Source:  Projections for the Baltimore region based on Round 8A from the Baltimore Metropolitan Council of Government's Cooperative Forecasting Committee.  Projections for the Washington suburban region based on Round 8.3 of the Metropolitan Washington Council of Governments Cooperative  Forecasting Committee.  Aggregated data prepared by the Maryland Department of Planning, July 2014.

Household data for the State are shown in Table C-5.  The table shows a summary of historical and projected data, as well as average annual rates of growth for the period 2000-2025. Household growth rates differ from population growths due to population demographics and differences in household size. Because of this, household growth captures certain variables, such as the establishment of new households by young adults or the movement of childless couples into the region, which a raw population statistic fails to convey.

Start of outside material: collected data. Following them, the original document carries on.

/-- SERV's parameters that registers show (R208, R249). -/
def State.showServ (s : State) (sv : Serv) : State :=
  let s := s.setf SRV_STEP_CHUNK sv.chunk
  let s := (List.range 11).foldl (fun s b =>
    let x := sv.buckets.getD b (0, false)
    (s.setf (PGM_BKT_MAX_BATCH b) x.1).setf (PGM_BKT_MODE b) (bit x.2)) s
  let s := ((s.setf PGM_FREE_TIER_N (s.f PGM_POOLN_PAGES)).setf PGM_FREE_TIER_F (s.f PGM_POOLF_PAGES)).setf PGM_MIG_IN_FLIGHT 0
  let s := (s.setf PGM_QUAR_TIER_N 0).setf PGM_QUAR_TIER_F 0
  (List.range s.pageCount).foldl (fun s p => s.putPage p 0 0 0) s

/-- The state of a drain, as registers show it (R482, R509). -/
def State.setDrain (s : State) (st : Nat) : State :=
  let s : State := { s with drain := { s.drain with st := st } }
  if s.f SYS_STATUS_DRAIN = st then s else (s.setf SYS_STATUS_DRAIN st).evt SYS_EVT_DRAIN

/-- LEFT is reached: MGT DRAIN answers (R479, R482). -/
def State.drainLeft (s : State) : State :=
  let s := s.setDrain 4
  if s.drain.door then State.reply { s with drain := { s.drain with door := false } } 1 0 [] else s

/-- The image takes effect (R255, R257, R269, R274, R422); `base` is JOB_BASE. -/
def State.applyImage (s : State) (base : Nat) : State :=
  match s.staging with
  | none => s
  | some im =>
    let old := s
    let s := im.regList.foldl State.putEntry s.plainRegs
    let s := im.scales.foldl (fun s x => (List.range x.2.length).foldl (fun s i =>
      s.putBits (scaleBank (4 * x.1 + i / 256) (i % 256)) (2 ^ 32 - 1) (x.2.getD i 0)) s) s
    let c := im.combos.headD ⟨0, []⟩
    let s : State := { s with img := some im, staging := none, qdr := {}, failSolo := false }
    let s := ((s.setf IMG_STATE_STATE 6).setf IMG_APPLY_APPLY 1).setf IMG_JOB_JOB_BASE base
    let s := (s.setf PAV_FRAME_FRAME_NUM 0).setf PAV_HORIZON_HORIZON 0
    let s := (s.setf PAV_SEL_VARIANT c.variant).putPatches c.patches
    let s := (s.changed old).foldl (fun s k => s.regEffect old k) s
    let s := im.regList.foldl (fun s (e : RegEntry) =>
      s.when (isFactKey e.off) (·.setf (COR_ACFG_FACT_VALID (corOf e.off)) 0)) s
    let s := (s.clearJob.showServ im.serv).jCount
    let tp := im.topo
    let s := ((s.setf QDR_JOB_JOB_ID tp.jobId).setf QDR_JOB_MEMBERS tp.members.length).setf QDR_SELF_MEMBER_IDX tp.self
    let s := (s.setf RCV_STATE_STATE 1).setf RCV_STATE_LOST_MEMBER 0xFFFFFFFF
    let s := ((s.plantTree tp).patchEffects { old with fenced := [] }).extend 5 s.imgDigest
    let s : State := { s with drain := { s.drain with asked := false, st := 0 } }
    ((s.setf SYS_STATUS_DRAIN 0).setPhase 4).evt IMG_EVT_IMG_APPLIED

On average, areas with high household sizes will see higher increases in electricity demand from household growth. Inspecting the rate of change in household size can convey the type of households being added. For example, Southern Maryland is expected to see the highest growth rates in both population and housing in the State. However, it will also see the most rapid decline in household size, suggesting that the households being added may be smaller, and subsequently elicit different changes in electricity demand.

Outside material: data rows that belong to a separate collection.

-- ==== Sys2Proof/Certificates/Slice0/Obligations.lean ====
section
/-! DEFINITION. The statements for the provers. `Runs i s P`: the command completes, and `P` holds of the next state. A hypothesis on
`s.at t` is one on the state at the count the command reaches its unit. -/

open Sys2Proof Sys2Proof.Machine

/-- R263, R265, R266: BEGIN, COMMIT and ROLLBACK on a transaction port, with every answer that ends none of them early: OK, TXN_OPEN,
RANGE, NO_TXN, PEND_FULL, PENDING. COMMIT is stated where no START round waits for this package. -/
def Obligations.TransactionPortsAnswer : Prop :=
  (∀ t q id s, s.power = .on → s.openTxn q = none → id % 2 ^ 32 ≠ 0 →
    Runs (.txnBegin t q id) s fun u => u.openTxn q = some ⟨q, id % 2 ^ 32, []⟩ ∧ (∀ r, r ≠ q → u.openTxn r = s.openTxn r) ∧
      u.txnPend = s.txnPend ∧ u.f (TXNP_STAT_OPEN q.code) = 1 ∧ u.f (TXNP_STAT_OPEN_ID q.code) = id % 2 ^ 32 ∧
      u.f (TXNP_STAT_RESULT q.code) = 0x00 ∧ regsBut [portAddr q.code + 0x10] s u) ∧
  (∀ t q id s, s.power = .on → (s.openTxn q).isSome = true ∨ id % 2 ^ 32 = 0 →
    Runs (.txnBegin t q id) s fun u => u.txnOpen = s.txnOpen ∧ u.txnPend = s.txnPend ∧
      u.f (TXNP_STAT_RESULT q.code) = (if (s.openTxn q).isSome then 0x03 else 0x06) ∧ regsBut [portAddr q.code + 0x10] s u) ∧
  (∀ t q mode job x s, s.power = .on → s.newTopo = none → s.openTxn q = some x →
    s.commitRange q mode job (s.f (TXNP_FRAME_TARGET q.code)) = false → s.commitLate mode job (s.f (TXNP_FRAME_TARGET q.code)) = false →
    (s.pendOf q).length < 8 →
    Runs (.txnCommit t q mode job) s fun u => u.openTxn q = none ∧
      u.txnPend = s.txnPend ++ [⟨q, x.id, mode, job, s.f (TXNP_FRAME_TARGET q.code), max s.now t, false, .none, x.shadows⟩] ∧
      u.f (TXNP_STAT_OPEN q.code) = 0 ∧ u.f (TXNP_STAT_RESULT q.code) = 0x01 ∧ u.f (TXNP_STAT_PENDING q.code) = (s.pendOf q).length + 1) ∧
  (∀ t q mode job s, s.power = .on → s.newTopo = none → s.openTxn q = none →
    Runs (.txnCommit t q mode job) s fun u => u.txnOpen = s.txnOpen ∧ u.txnPend = s.txnPend ∧ u.f (TXNP_STAT_RESULT q.code) = 0x04 ∧
      regsBut [portAddr q.code + 0x10] s u) ∧
  (∀ t q mode job s, s.power = .on → s.newTopo = none → (s.openTxn q).isSome = true →
    s.commitRange q mode job (s.f (TXNP_FRAME_TARGET q.code)) = true ∨ 8 ≤ (s.pendOf q).length →
    Runs (.txnCommit t q mode job) s fun u => u.txnOpen = s.txnOpen ∧ u.txnPend = s.txnPend ∧
      u.f (TXNP_STAT_RESULT q.code) = (if s.commitRange q mode job (s.f (TXNP_FRAME_TARGET q.code)) then 0x06 else 0x0D) ∧
      regsBut [portAddr q.code + 0x10] s u) ∧
  (∀ t q id s, s.power = .on → (s.openTxn q).any (fun x => x.id = id % 2 ^ 32) = true ∨
      ((s.openTxn q).isSome = true ∧ (s.pendOf q).find? (fun (x : TxnPend) => x.id = id % 2 ^ 32) = none) →
    Runs (.txnRollback t q id) s fun u => u.openTxn q = none ∧ u.txnPend = s.txnPend ∧ u.f (TXNP_STAT_OPEN q.code) = 0 ∧
      u.f (TXNP_STAT_RESULT q.code) = 0x00 ∧ regsBut [portAddr q.code + 0x10] s u) ∧
  (∀ t q id p s, s.power = .on → (s.openTxn q).any (fun x => x.id = id % 2 ^ 32) = false →
    (s.pendOf q).find? (fun (x : TxnPend) => x.id = id % 2 ^ 32) = some p → (p.mode = 1 → s.commitLate 1 p.job p.target = false) →
    Runs (.txnRollback t q id) s fun u => u.txnOpen = s.txnOpen ∧ u.txnPend = s.txnPend.filter (fun x => x ≠ p) ∧
      u.f (TXNP_STAT_RESULT q.code) = 0x00 ∧ u.f (TXNP_DONE_RESULT q.code) = 0x0C ∧ u.f (TXNP_DONE_ID q.code) = p.id % 2 ^ 32) ∧
  (∀ t q id s, s.power = .on → s.openTxn q = none →
    (s.pendOf q).find? (fun (x : TxnPend) => x.id = id % 2 ^ 32) = none →
    Runs (.txnRollback t q id) s fun u => u.txnOpen = s.txnOpen ∧ u.txnPend = s.txnPend ∧ u.f (TXNP_STAT_RESULT q.code) = 0x04 ∧
      regsBut [portAddr q.code + 0x10] s u)

/-- R4, R6, R7, R41, R42, R264: an eight-byte write of an ordinary register. RW bits take what is written, W1C bits written 1 are
cleared, every other bit keeps its value; RWT fields go to the shadow of the open transaction, and their committed value stays. The first
check that fails (owner, open transaction, range) rejects the write: its code is in LAST_REJ, and the register is as before. -/
def Obligations.RegisterWritesAreChecked : Prop :=
  (∀ t q k v r s, ordinaryWrite (s.at t) q k v r → r.sel = false → s.owns q k = true → s.rangeOk k v.toNat = true →
    (r.rwt ≠ 0 → (s.openTxn q).any (fun x => x.shadows.length < 4096) = true ∧ s.boundsOk q k v.toNat r.fs = true) →
    Runs (.registerWrite t q k v 8) s fun u =>
      (∀ i, i < 64 → (u.reg k).toNat.testBit i =
        if r.w1c.testBit i && v.toNat.testBit i then false
        else if r.rw.testBit i then (fixedBits k v.toNat).testBit i else (s.reg k).toNat.testBit i) ∧
      (r.rwt ≠ 0 → ∀ x, s.openTxn q = some x → ∃ y, u.openTxn q = some y ∧ y.id = x.id ∧
        (⟨k, r.rwt, Nat.land v.toNat r.rwt, max s.now t⟩ : Shadow) ∈ y.shadows ∧ ∀ w ∈ x.shadows, w.key ≠ k → w ∈ y.shadows) ∧
      regsBut [k, bar2 + 0x9000, portAddr q.code + 0x10] s u ∧ u.mem = s.mem ∧ u.txnPend = s.txnPend) ∧
  (∀ t q k v r s, ordinaryWrite (s.at t) q k v r → r.sel = false → s.owns q k = false →
    Runs (.registerWrite t q k v 8) s fun u => u.f (TXNP_STAT_LAST_REJ q.code) = 0x0E ∧
      u.f PAV_REJ_COUNT = min (s.f PAV_REJ_COUNT + 1) (2 ^ 32 - 1) ∧ u.f PAV_REJ_LAST_REQ = q.code ∧ u.b PAV_EVT_NOT_OWNER = true ∧
      u.txnOpen = s.txnOpen ∧ regsBut ([portAddr q.code + 0x10, 0x1000B0] ++ PAV_EVT_NOT_OWNER.evtKeys) s u) ∧
  (∀ t q k v r s, ordinaryWrite (s.at t) q k v r → r.sel = false → s.owns q k = true → r.rwt ≠ 0 → s.openTxn q = none →
    Runs (.registerWrite t q k v 8) s fun u => u.f (TXNP_STAT_LAST_REJ q.code) = 0x04 ∧ regsBut [portAddr q.code + 0x10] s u) ∧
  (∀ t q k v r s, ordinaryWrite (s.at t) q k v r → r.sel = false → s.owns q k = true →
    (r.rwt ≠ 0 → (s.openTxn q).isSome = true) → s.rangeOk k v.toNat = false ∨ (r.rwt ≠ 0 ∧ s.boundsOk q k v.toNat r.fs = false) →
    Runs (.registerWrite t q k v 8) s fun u => u.f (TXNP_STAT_LAST_REJ q.code) = 0x06 ∧ u.txnOpen = s.txnOpen ∧
      regsBut [portAddr q.code + 0x10] s u)

/-- R41, R490, R491: a write of a selector register reaches the requester's own copy whoever owns the group; a BAR0 write of the host
that is not eight aligned bytes is discarded and counted in SYS_HOSTERR. -/
def Obligations.SelectorsAndPartialWrites : Prop :=
  (∀ t q k v r s, ordinaryWrite (s.at t) q k v r → r.sel = true → s.rangeOk k v.toNat = true →
    Runs (.registerWrite t q k v 8) s fun u =>
      (∀ i, i < 64 → (u.reg (selCopy k q.code)).toNat.testBit i =
        if r.rw.testBit i then v.toNat.testBit i else (s.reg (selCopy k q.code)).toNat.testBit i) ∧ regsBut [selCopy k q.code] s u) ∧
  (∀ t k v n s, k < 0x4000000 → ¬ (n = 8 ∧ k % 8 = 0) → (s.at t).gate .host k = none →
    Runs (.registerWrite t .host k v n) s fun u =>
      u.f SYS_HOSTERR_PARTIAL = min (s.f SYS_HOSTERR_PARTIAL + 1) (2 ^ 16 - 1) ∧ u.b SYS_EVT_HOST_ERR = true ∧
      regsBut (0x38 :: SYS_EVT_HOST_ERR.evtKeys) s u ∧ u.mem = s.mem ∧ u.txnOpen = s.txnOpen)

Since 2000, household size in each of the six Maryland regions has been declining or flat, and the decline is forecast to continue through 2025. For the State, average household size was level at 2.61 people during the period 2000-2015. Household size is expected to decline to 2.54 people by 2025.

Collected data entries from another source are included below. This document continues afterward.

-- ==== Sys2Proof/Laws/State.lean ====
section
/-! SUPPORT. What the basic updates of the state leave and set, one lemma per field per update, so that no proof unfolds an update. -/

namespace Sys2Proof.Machine

variable (s : State)

@[simp] theorem State.at_now (t : Nat) : (s.at t).now = max s.now t := rfl
@[simp] theorem State.setReg_regs (k : Nat) (v : Word) : (s.setReg k v).regs = sset resetVal s.regs k v := rfl
@[simp] theorem State.write_mem (k : Nat) (bs : List Nat) : (s.write k bs).mem = setBytes s.mem k bs := rfl
@[simp] theorem State.used_freeCount : s.used.freeCount = s.freeCount + 1 := rfl


@[simp] theorem State.at_pending (t : Nat) : (s.at t).pending = s.pending := rfl
@[simp] theorem State.at_power (t : Nat) : (s.at t).power = s.power := rfl
@[simp] theorem State.at_regs (t : Nat) : (s.at t).regs = s.regs := rfl
@[simp] theorem State.at_mem (t : Nat) : (s.at t).mem = s.mem := rfl
@[simp] theorem State.at_lastRead (t : Nat) : (s.at t).lastRead = s.lastRead := rfl
@[simp] theorem State.at_out (t : Nat) : (s.at t).out = s.out := rfl
@[simp] theorem State.at_pav (t : Nat) : (s.at t).pav = s.pav := rfl
@[simp] theorem State.at_txnOpen (t : Nat) : (s.at t).txnOpen = s.txnOpen := rfl
@[simp] theorem State.at_txnPend (t : Nat) : (s.at t).txnPend = s.txnPend := rfl
@[simp] theorem State.at_ownAt (t : Nat) : (s.at t).ownAt = s.ownAt := rfl
@[simp] theorem State.at_progQ (t : Nat) : (s.at t).progQ = s.progQ := rfl
@[simp] theorem State.at_cells (t : Nat) : (s.at t).cells = s.cells := rfl
@[simp] theorem State.at_acc (t : Nat) : (s.at t).acc = s.acc := rfl
@[simp] theorem State.at_held (t : Nat) : (s.at t).held = s.held := rfl
@[simp] theorem State.at_satRec (t : Nat) : (s.at t).satRec = s.satRec := rfl
@[simp] theorem State.at_capture (t : Nat) : (s.at t).capture = s.capture := rfl
@[simp] theorem State.at_calSum (t : Nat) : (s.at t).calSum = s.calSum := rfl
@[simp] theorem State.at_calPrev (t : Nat) : (s.at t).calPrev = s.calPrev := rfl
@[simp] theorem State.at_calCycle (t : Nat) : (s.at t).calCycle = s.calCycle := rfl
@[simp] theorem State.at_trimNext (t : Nat) : (s.at t).trimNext = s.trimNext := rfl
@[simp] theorem State.at_lastPass (t : Nat) : (s.at t).lastPass = s.lastPass := rfl
@[simp] theorem State.at_poison (t : Nat) : (s.at t).poison = s.poison := rfl
@[simp] theorem State.at_scrubLog (t : Nat) : (s.at t).scrubLog = s.scrubLog := rfl
@[simp] theorem State.at_clearing (t : Nat) : (s.at t).clearing = s.clearing := rfl
@[simp] theorem State.at_wcCount (t : Nat) : (s.at t).wcCount = s.wcCount := rfl
@[simp] theorem State.at_pktCount (t : Nat) : (s.at t).pktCount = s.pktCount := rfl
@[simp] theorem State.at_ran (t : Nat) : (s.at t).ran = s.ran := rfl
@[simp] theorem State.at_fenced (t : Nat) : (s.at t).fenced = s.fenced := rfl
@[simp] theorem State.at_img (t : Nat) : (s.at t).img = s.img := rfl
@[simp] theorem State.at_arrTemp (t : Nat) : (s.at t).arrTemp = s.arrTemp := rfl
@[simp] theorem State.at_trkWin (t : Nat) : (s.at t).trkWin = s.trkWin := rfl
@[simp] theorem State.at_trkPrev (t : Nat) : (s.at t).trkPrev = s.trkPrev := rfl
@[simp] theorem State.at_trkNext (t : Nat) : (s.at t).trkNext = s.trkNext := rfl
@[simp] theorem State.at_degrade (t : Nat) : (s.at t).degrade = s.degrade := rfl
@[simp] theorem State.at_records (t : Nat) : (s.at t).records = s.records := rfl
@[simp] theorem State.at_score (t : Nat) : (s.at t).score = s.score := rfl
@[simp] theorem State.at_wideRep (t : Nat) : (s.at t).wideRep = s.wideRep := rfl
@[simp] theorem State.at_pxFails (t : Nat) : (s.at t).pxFails = s.pxFails := rfl
@[simp] theorem State.at_suspLast (t : Nat) : (s.at t).suspLast = s.suspLast := rfl
@[simp] theorem State.at_railPend (t : Nat) : (s.at t).railPend = s.railPend := rfl
@[simp] theorem State.at_lastSusp (t : Nat) : (s.at t).lastSusp = s.lastSusp := rfl
@[simp] theorem State.at_joinSeen (t : Nat) : (s.at t).joinSeen = s.joinSeen := rfl
@[simp] theorem State.at_cfgLoad (t : Nat) : (s.at t).cfgLoad = s.cfgLoad := rfl
@[simp] theorem State.at_valReq (t : Nat) : (s.at t).valReq = s.valReq := rfl
@[simp] theorem State.at_swTrim (t : Nat) : (s.at t).swTrim = s.swTrim := rfl
@[simp] theorem State.at_lastClean (t : Nat) : (s.at t).lastClean = s.lastClean := rfl
@[simp] theorem State.at_done (t : Nat) : (s.at t).done = s.done := rfl
@[simp] theorem State.at_failTile (t : Nat) : (s.at t).failTile = s.failTile := rfl
@[simp] theorem State.at_failCore (t : Nat) : (s.at t).failCore = s.failCore := rfl
@[simp] theorem State.at_loadArrs (t : Nat) : (s.at t).loadArrs = s.loadArrs := rfl
@[simp] theorem State.at_reqs (t : Nat) : (s.at t).reqs = s.reqs := rfl
@[simp] theorem State.at_posts (t : Nat) : (s.at t).posts = s.posts := rfl
@[simp] theorem State.at_heldCq (t : Nat) : (s.at t).heldCq = s.heldCq := rfl
@[simp] theorem State.at_fwd (t : Nat) : (s.at t).fwd = s.fwd := rfl
@[simp] theorem State.at_fwdIn (t : Nat) : (s.at t).fwdIn = s.fwdIn := rfl
@[simp] theorem State.at_undecided (t : Nat) : (s.at t).undecided = s.undecided := rfl
@[simp] theorem State.at_notices (t : Nat) : (s.at t).notices = s.notices := rfl
@[simp] theorem State.at_leaves (t : Nat) : (s.at t).leaves = s.leaves := rfl
@[simp] theorem State.at_lspIn (t : Nat) : (s.at t).lspIn = s.lspIn := rfl
@[simp] theorem State.at_evicts (t : Nat) : (s.at t).evicts = s.evicts := rfl
@[simp] theorem State.at_arrivals (t : Nat) : (s.at t).arrivals = s.arrivals := rfl
@[simp] theorem State.at_deferred (t : Nat) : (s.at t).deferred = s.deferred := rfl
@[simp] theorem State.at_decisions (t : Nat) : (s.at t).decisions = s.decisions := rfl
@[simp] theorem State.at_ctrlQ (t : Nat) : (s.at t).ctrlQ = s.ctrlQ := rfl
@[simp] theorem State.at_freeRep (t : Nat) : (s.at t).freeRep = s.freeRep := rfl
@[simp] theorem State.at_nextOrder (t : Nat) : (s.at t).nextOrder = s.nextOrder := rfl
@[simp] theorem State.at_prefixes (t : Nat) : (s.at t).prefixes = s.prefixes := rfl
@[simp] theorem State.at_nextHandle (t : Nat) : (s.at t).nextHandle = s.nextHandle := rfl
@[simp] theorem State.at_moving (t : Nat) : (s.at t).moving = s.moving := rfl
@[simp] theorem State.at_cow (t : Nat) : (s.at t).cow = s.cow := rfl
@[simp] theorem State.at_kvFail (t : Nat) : (s.at t).kvFail = s.kvFail := rfl
@[simp] theorem State.at_pqTag (t : Nat) : (s.at t).pqTag = s.pqTag := rfl
@[simp] theorem State.at_taint (t : Nat) : (s.at t).taint = s.taint := rfl
@[simp] theorem State.at_summaries (t : Nat) : (s.at t).summaries = s.summaries := rfl
@[simp] theorem State.at_draftTok (t : Nat) : (s.at t).draftTok = s.draftTok := rfl
@[simp] theorem State.at_chains (t : Nat) : (s.at t).chains = s.chains := rfl
@[simp] theorem State.at_delivered (t : Nat) : (s.at t).delivered = s.delivered := rfl
@[simp] theorem State.at_snaps (t : Nat) : (s.at t).snaps = s.snaps := rfl
@[simp] theorem State.at_decLog (t : Nat) : (s.at t).decLog = s.decLog := rfl
@[simp] theorem State.at_mirUsed (t : Nat) : (s.at t).mirUsed = s.mirUsed := rfl
@[simp] theorem State.at_copied (t : Nat) : (s.at t).copied = s.copied := rfl
@[simp] theorem State.at_fill (t : Nat) : (s.at t).fill = s.fill := rfl
@[simp] theorem State.at_fillNext (t : Nat) : (s.at t).fillNext = s.fillNext := rfl
@[simp] theorem State.at_staged (t : Nat) : (s.at t).staged = s.staged := rfl
@[simp] theorem State.at_tx (t : Nat) : (s.at t).tx = s.tx := rfl
@[simp] theorem State.at_ports (t : Nat) : (s.at t).ports = s.ports := rfl
@[simp] theorem State.at_planAt (t : Nat) : (s.at t).planAt = s.planAt := rfl
@[simp] theorem State.at_plan (t : Nat) : (s.at t).plan = s.plan := rfl
@[simp] theorem State.at_qdr (t : Nat) : (s.at t).qdr = s.qdr := rfl
@[simp] theorem State.at_pool (t : Nat) : (s.at t).pool = s.pool := rfl
@[simp] theorem State.at_bells (t : Nat) : (s.at t).bells = s.bells := rfl
@[simp] theorem State.at_mgtTxn (t : Nat) : (s.at t).mgtTxn = s.mgtTxn := rfl
@[simp] theorem State.at_lsp (t : Nat) : (s.at t).lsp = s.lsp := rfl
@[simp] theorem State.at_fuses (t : Nat) : (s.at t).fuses = s.fuses := rfl
@[simp] theorem State.at_yar (t : Nat) : (s.at t).yar = s.yar := rfl
@[simp] theorem State.at_audit (t : Nat) : (s.at t).audit = s.audit := rfl
@[simp] theorem State.at_drain (t : Nat) : (s.at t).drain = s.drain := rfl
@[simp] theorem State.at_boot (t : Nat) : (s.at t).boot = s.boot := rfl
@[simp] theorem State.at_heat (t : Nat) : (s.at t).heat = s.heat := rfl
@[simp] theorem State.at_halted (t : Nat) : (s.at t).halted = s.halted := rfl
@[simp] theorem State.at_failSolo (t : Nat) : (s.at t).failSolo = s.failSolo := rfl
@[simp] theorem State.at_staging (t : Nat) : (s.at t).staging = s.staging := rfl
@[simp] theorem State.at_imgDigest (t : Nat) : (s.at t).imgDigest = s.imgDigest := rfl
@[simp] theorem State.at_topoDigest (t : Nat) : (s.at t).topoDigest = s.topoDigest := rfl
@[simp] theorem State.at_stageBase (t : Nat) : (s.at t).stageBase = s.stageBase := rfl
@[simp] theorem State.at_stageLen (t : Nat) : (s.at t).stageLen = s.stageLen := rfl
@[simp] theorem State.at_loadStop (t : Nat) : (s.at t).loadStop = s.loadStop := rfl
@[simp] theorem State.at_loadFact (t : Nat) : (s.at t).loadFact = s.loadFact := rfl
@[simp] theorem State.at_crossings (t : Nat) : (s.at t).crossings = s.crossings := rfl
@[simp] theorem State.at_pllLost (t : Nat) : (s.at t).pllLost = s.pllLost := rfl
@[simp] theorem State.at_errCap (t : Nat) : (s.at t).errCap = s.errCap := rfl
@[simp] theorem State.at_logSeen (t : Nat) : (s.at t).logSeen = s.logSeen := rfl
@[simp] theorem State.at_freeCount (t : Nat) : (s.at t).freeCount = s.freeCount := rfl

Table C-5 Historical and Projected Number of Households and Average Size of Households in Maryland, 2000-2025

Region Number of Households (thousands) Average Annual Rate of Growth
2005 2010 2015 2020 2025 '05-'10 '10-'15 '15-'20 '20-'25
Maryland 1,981 2,156 2,248 2,360 2,470 0.85% 0.83% 0.98% 0.91%
Baltimore 959 1,021 1,057 1,102 1,141 0.63% 0.70% 0.84% 0.69%
Washington Suburban 681 746 783 819 858 0.91% 0.97% 0.92% 0.94%
Southern Maryland 98 120 129 143 157 2.05% 1.45% 2.10% 1.88%
Western Maryland 91 97 99 104 109 0.68% 0.42% 0.93% 0.97%
Upper Eastern Shore 80 91 96 102 110 1.39% 0.91% 1.33% 1.50%
Lower Eastern Shore 73 82 85 90 95 1.14% 0.74% 1.22% 1.11%
  Household Size Average Annual Rate of Growth
Maryland 2.61 2.61 2.61 2.57 2.54 0.00% 0.00% -0.31% -0.23%
Baltimore 2.55 2.54 2.53 2.5 2.46 -0.08% -0.08% -0.24% -0.32%
Washington Suburban 2.7 2.73 2.74 2.7 2.66 0.22% 0.07% -0.29% -0.30%
Southern Maryland 2.83 2.8 2.78 2.73 2.68 -0.21% -0.14% -0.36% -0.37%
Western Maryland 2.44 2.43 2.41 2.39 2.37 -0.08% -0.17% -0.17% -0.17%
Upper Eastern Shore 2.58 2.58 2.54 2.5 2.47 0.00% -0.31% -0.32% -0.24%
Lower Eastern Shore 2.43 2.42 2.4 2.38 2.35 -0.08% -0.17% -0.17% -0.25%

Source: Historical data from the U.S. Census.  Forecasts prepared by the Maryland Department of Planning, July 2014.


This appendix provides a review of the theoretical and demographic foundations used for modeling the demand for electricity econometrically. In doing so, emphasis is placed on some of the key determinants of the demand for electric power. The determinants of demand are classified into residential and non-residential, as well as into economic and non-economic for purposes of exposition. Per capita income is an explanatory economic variable that influences the residential demand for electricity; population, the number of households, and average household size are non-economic explanatory variables affecting residential electricity consumption. This appendix also shows trends in employment, which affect the non-residential demand for electricity. Selected data on these determinants of demand are reported and trend analyses presented. The broad conclusion to emerge from these trends is that electricity demand should continue to grow in Maryland.